All that should be output is the block of lines below from the line with "acc.2 || d)" to the line with "let (con, dropped) := contribution fin h", both included, exactly as written.

* * * * *

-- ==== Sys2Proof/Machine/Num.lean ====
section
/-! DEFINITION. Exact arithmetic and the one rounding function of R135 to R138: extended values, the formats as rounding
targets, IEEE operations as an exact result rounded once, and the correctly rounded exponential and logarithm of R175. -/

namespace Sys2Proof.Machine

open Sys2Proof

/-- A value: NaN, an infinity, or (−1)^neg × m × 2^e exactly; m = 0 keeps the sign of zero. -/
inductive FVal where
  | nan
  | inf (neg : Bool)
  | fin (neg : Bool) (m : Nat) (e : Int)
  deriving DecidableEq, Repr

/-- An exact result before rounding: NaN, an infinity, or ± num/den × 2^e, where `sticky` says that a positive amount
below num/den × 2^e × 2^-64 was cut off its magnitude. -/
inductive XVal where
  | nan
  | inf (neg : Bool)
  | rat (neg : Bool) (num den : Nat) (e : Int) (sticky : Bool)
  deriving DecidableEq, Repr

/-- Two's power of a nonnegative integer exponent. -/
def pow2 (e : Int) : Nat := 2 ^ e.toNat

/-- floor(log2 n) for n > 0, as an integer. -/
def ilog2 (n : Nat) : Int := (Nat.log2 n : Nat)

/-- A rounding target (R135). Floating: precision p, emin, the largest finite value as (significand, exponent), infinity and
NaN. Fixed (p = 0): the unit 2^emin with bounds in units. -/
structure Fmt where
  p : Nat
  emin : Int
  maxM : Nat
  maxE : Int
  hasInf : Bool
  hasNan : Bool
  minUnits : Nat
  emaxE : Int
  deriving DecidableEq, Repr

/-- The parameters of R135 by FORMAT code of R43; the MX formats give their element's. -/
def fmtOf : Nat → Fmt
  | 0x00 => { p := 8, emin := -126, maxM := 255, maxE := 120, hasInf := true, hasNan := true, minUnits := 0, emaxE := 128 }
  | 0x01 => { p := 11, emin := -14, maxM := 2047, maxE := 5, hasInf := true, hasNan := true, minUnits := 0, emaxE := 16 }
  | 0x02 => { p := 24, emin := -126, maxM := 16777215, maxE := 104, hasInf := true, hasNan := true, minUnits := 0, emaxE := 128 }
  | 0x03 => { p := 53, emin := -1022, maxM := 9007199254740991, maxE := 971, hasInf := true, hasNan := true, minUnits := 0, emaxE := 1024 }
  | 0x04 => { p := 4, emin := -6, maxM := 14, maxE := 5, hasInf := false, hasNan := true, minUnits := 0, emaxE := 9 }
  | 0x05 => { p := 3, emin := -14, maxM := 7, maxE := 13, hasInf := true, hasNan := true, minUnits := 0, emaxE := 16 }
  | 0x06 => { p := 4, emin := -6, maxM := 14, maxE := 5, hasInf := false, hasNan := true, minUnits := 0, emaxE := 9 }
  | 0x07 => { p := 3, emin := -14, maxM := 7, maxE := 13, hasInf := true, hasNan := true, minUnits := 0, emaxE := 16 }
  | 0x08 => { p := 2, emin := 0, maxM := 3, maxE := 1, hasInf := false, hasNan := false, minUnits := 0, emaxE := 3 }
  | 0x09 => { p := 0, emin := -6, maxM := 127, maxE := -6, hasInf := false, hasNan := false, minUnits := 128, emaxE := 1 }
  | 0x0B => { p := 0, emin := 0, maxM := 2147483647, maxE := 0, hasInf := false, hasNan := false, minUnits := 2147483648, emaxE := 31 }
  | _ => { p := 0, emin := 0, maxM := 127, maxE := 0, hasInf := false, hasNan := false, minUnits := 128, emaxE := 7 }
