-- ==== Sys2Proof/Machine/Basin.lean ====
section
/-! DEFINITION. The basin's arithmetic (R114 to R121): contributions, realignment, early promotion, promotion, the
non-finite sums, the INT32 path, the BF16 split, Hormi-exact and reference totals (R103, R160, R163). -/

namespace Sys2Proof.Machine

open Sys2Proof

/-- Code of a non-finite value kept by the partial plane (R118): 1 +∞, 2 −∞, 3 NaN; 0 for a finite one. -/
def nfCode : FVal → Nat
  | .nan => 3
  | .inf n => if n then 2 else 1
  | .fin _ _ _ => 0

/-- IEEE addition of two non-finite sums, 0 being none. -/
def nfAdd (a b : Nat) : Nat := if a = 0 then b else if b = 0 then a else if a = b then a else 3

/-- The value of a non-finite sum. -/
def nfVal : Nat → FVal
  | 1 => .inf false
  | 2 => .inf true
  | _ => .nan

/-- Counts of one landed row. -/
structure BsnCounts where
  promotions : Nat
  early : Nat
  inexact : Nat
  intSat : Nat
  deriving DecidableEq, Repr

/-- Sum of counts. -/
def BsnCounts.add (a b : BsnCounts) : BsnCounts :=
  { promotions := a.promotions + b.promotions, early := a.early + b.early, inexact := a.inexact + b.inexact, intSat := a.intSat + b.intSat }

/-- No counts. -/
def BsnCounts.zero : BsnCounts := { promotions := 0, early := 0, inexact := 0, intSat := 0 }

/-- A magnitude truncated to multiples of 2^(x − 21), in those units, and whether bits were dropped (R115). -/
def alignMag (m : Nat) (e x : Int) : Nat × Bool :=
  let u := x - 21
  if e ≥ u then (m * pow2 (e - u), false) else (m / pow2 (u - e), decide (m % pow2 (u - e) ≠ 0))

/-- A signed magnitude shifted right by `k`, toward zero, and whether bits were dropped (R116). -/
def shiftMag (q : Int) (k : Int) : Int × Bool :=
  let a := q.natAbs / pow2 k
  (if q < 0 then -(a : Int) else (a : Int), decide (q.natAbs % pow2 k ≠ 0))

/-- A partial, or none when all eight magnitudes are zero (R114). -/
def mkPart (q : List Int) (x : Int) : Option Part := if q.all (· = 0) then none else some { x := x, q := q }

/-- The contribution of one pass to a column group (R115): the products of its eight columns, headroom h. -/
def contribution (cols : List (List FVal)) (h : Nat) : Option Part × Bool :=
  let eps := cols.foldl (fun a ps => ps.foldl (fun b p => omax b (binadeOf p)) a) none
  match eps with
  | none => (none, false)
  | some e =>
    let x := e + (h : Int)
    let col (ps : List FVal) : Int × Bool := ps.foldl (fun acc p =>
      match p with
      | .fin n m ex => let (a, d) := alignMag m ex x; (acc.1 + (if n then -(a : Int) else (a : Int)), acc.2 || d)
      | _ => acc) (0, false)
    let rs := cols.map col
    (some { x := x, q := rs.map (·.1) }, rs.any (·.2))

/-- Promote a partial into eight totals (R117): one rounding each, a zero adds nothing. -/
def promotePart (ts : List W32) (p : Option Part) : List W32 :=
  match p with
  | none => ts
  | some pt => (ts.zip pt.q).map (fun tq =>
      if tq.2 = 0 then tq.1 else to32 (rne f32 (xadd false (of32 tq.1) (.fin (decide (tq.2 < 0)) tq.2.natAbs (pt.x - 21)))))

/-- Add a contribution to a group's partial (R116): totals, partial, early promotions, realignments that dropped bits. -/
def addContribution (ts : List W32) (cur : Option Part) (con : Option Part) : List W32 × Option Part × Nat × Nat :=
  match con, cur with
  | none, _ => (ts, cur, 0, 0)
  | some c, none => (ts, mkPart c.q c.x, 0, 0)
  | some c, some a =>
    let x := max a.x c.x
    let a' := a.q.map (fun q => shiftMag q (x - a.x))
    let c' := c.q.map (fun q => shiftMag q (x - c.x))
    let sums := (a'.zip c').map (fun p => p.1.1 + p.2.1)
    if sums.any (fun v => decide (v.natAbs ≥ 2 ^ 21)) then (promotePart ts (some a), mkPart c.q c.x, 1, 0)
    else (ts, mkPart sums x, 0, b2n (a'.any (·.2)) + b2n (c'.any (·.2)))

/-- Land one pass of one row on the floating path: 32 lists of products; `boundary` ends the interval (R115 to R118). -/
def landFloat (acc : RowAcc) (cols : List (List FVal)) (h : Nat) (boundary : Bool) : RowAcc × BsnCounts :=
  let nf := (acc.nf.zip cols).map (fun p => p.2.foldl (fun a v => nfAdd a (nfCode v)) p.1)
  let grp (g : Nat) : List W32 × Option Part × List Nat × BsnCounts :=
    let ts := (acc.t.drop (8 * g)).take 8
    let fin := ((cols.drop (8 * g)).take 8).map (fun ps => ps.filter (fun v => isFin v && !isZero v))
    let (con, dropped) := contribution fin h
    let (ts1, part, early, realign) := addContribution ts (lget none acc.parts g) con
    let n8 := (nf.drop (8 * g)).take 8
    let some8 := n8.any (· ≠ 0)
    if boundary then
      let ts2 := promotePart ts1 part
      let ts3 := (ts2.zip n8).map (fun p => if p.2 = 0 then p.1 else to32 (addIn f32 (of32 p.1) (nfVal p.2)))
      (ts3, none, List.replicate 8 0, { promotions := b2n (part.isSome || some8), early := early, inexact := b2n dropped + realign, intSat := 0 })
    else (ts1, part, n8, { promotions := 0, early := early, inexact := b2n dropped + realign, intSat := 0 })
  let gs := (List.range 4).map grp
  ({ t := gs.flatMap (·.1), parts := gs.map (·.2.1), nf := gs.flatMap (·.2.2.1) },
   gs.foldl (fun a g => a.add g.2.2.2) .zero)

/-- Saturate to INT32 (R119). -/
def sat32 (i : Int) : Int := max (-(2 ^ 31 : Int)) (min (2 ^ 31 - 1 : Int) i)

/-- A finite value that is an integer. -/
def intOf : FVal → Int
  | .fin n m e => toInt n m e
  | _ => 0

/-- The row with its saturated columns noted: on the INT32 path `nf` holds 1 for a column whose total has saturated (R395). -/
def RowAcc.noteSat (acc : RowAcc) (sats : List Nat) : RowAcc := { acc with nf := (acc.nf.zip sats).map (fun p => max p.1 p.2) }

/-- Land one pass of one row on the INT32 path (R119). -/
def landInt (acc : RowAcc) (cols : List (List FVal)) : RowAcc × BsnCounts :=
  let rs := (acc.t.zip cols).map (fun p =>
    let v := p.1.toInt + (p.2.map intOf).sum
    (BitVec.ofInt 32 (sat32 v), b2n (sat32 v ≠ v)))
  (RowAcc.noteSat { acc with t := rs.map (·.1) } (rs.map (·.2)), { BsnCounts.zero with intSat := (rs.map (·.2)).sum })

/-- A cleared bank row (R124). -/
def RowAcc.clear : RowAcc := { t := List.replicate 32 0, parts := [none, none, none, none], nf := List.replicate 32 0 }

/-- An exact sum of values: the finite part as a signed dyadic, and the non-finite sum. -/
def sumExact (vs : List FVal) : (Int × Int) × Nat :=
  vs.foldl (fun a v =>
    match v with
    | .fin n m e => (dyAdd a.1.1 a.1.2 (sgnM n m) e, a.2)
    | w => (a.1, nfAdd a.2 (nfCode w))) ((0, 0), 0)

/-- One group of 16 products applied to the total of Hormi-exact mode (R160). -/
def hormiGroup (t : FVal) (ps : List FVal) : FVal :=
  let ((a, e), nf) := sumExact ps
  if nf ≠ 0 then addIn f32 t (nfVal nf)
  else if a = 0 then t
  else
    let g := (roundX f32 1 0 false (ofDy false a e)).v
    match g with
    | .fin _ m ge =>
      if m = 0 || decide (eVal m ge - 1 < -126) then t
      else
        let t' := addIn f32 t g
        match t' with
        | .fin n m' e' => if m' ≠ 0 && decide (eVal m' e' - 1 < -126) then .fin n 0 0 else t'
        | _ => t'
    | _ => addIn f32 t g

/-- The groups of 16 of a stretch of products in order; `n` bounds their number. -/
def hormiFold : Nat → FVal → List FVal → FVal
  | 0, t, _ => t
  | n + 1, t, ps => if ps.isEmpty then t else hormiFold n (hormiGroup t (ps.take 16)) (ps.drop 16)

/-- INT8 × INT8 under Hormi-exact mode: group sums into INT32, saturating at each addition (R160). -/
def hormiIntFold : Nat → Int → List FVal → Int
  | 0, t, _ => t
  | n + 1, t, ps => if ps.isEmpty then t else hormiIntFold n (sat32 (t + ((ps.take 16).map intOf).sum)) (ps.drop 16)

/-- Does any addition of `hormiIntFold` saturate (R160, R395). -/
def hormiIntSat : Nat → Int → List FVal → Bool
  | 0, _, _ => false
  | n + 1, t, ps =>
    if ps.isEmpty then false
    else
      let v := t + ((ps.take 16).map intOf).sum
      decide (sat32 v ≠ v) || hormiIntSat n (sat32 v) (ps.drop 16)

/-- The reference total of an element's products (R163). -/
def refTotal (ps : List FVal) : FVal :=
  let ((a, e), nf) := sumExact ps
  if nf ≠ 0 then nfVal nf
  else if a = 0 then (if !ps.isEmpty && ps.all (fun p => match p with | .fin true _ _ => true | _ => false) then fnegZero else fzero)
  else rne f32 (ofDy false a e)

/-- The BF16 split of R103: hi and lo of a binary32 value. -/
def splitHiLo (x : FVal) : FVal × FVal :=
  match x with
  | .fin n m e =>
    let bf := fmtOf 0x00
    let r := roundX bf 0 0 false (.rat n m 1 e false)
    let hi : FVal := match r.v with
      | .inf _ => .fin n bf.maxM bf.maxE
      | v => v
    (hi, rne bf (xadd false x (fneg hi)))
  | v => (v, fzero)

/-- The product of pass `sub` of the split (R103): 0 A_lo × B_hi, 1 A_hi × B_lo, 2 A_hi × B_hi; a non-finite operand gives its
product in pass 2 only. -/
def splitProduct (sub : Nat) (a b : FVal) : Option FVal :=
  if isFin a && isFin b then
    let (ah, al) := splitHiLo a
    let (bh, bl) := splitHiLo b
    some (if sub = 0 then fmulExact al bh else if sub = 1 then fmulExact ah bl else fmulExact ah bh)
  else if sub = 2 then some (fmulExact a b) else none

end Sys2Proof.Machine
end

* * * * *

Exercise response:
      | .fin n m ex => let (a, d) := alignMag m ex x; (acc.1 + (if n then -(a : Int) else (a : Int)), acc.2 || d)
      | _ => acc) (0, false)
    let rs := cols.map col
    (some { x := x, q := rs.map (·.1) }, rs.any (·.2))

/-- Promote a partial into eight totals (R117): one rounding each, a zero adds nothing. -/
def promotePart (ts : List W32) (p : Option Part) : List W32 :=
  match p with
  | none => ts
  | some pt => (ts.zip pt.q).map (fun tq =>
      if tq.2 = 0 then tq.1 else to32 (rne f32 (xadd false (of32 tq.1) (.fin (decide (tq.2 < 0)) tq.2.natAbs (pt.x - 21)))))

/-- Add a contribution to a group's partial (R116): totals, partial, early promotions, realignments that dropped bits. -/
def addContribution (ts : List W32) (cur : Option Part) (con : Option Part) : List W32 × Option Part × Nat × Nat :=
  match con, cur with
  | none, _ => (ts, cur, 0, 0)
  | some c, none => (ts, mkPart c.q c.x, 0, 0)
  | some c, some a =>
    let x := max a.x c.x
    let a' := a.q.map (fun q => shiftMag q (x - a.x))
    let c' := c.q.map (fun q => shiftMag q (x - c.x))
    let sums := (a'.zip c').map (fun p => p.1.1 + p.2.1)
    if sums.any (fun v => decide (v.natAbs ≥ 2 ^ 21)) then (promotePart ts (some a), mkPart c.q c.x, 1, 0)
    else (ts, mkPart sums x, 0, b2n (a'.any (·.2)) + b2n (c'.any (·.2)))

/-- Land one pass of one row on the floating path: 32 lists of products; `boundary` ends the interval (R115 to R118). -/
def landFloat (acc : RowAcc) (cols : List (List FVal)) (h : Nat) (boundary : Bool) : RowAcc × BsnCounts :=
  let nf := (acc.nf.zip cols).map (fun p => p.2.foldl (fun a v => nfAdd a (nfCode v)) p.1)
  let grp (g : Nat) : List W32 × Option Part × List Nat × BsnCounts :=
    let ts := (acc.t.drop (8 * g)).take 8
    let fin := ((cols.drop (8 * g)).take 8).map (fun ps => ps.filter (fun v => isFin v && !isZero v))
    let (con, dropped) := contribution fin h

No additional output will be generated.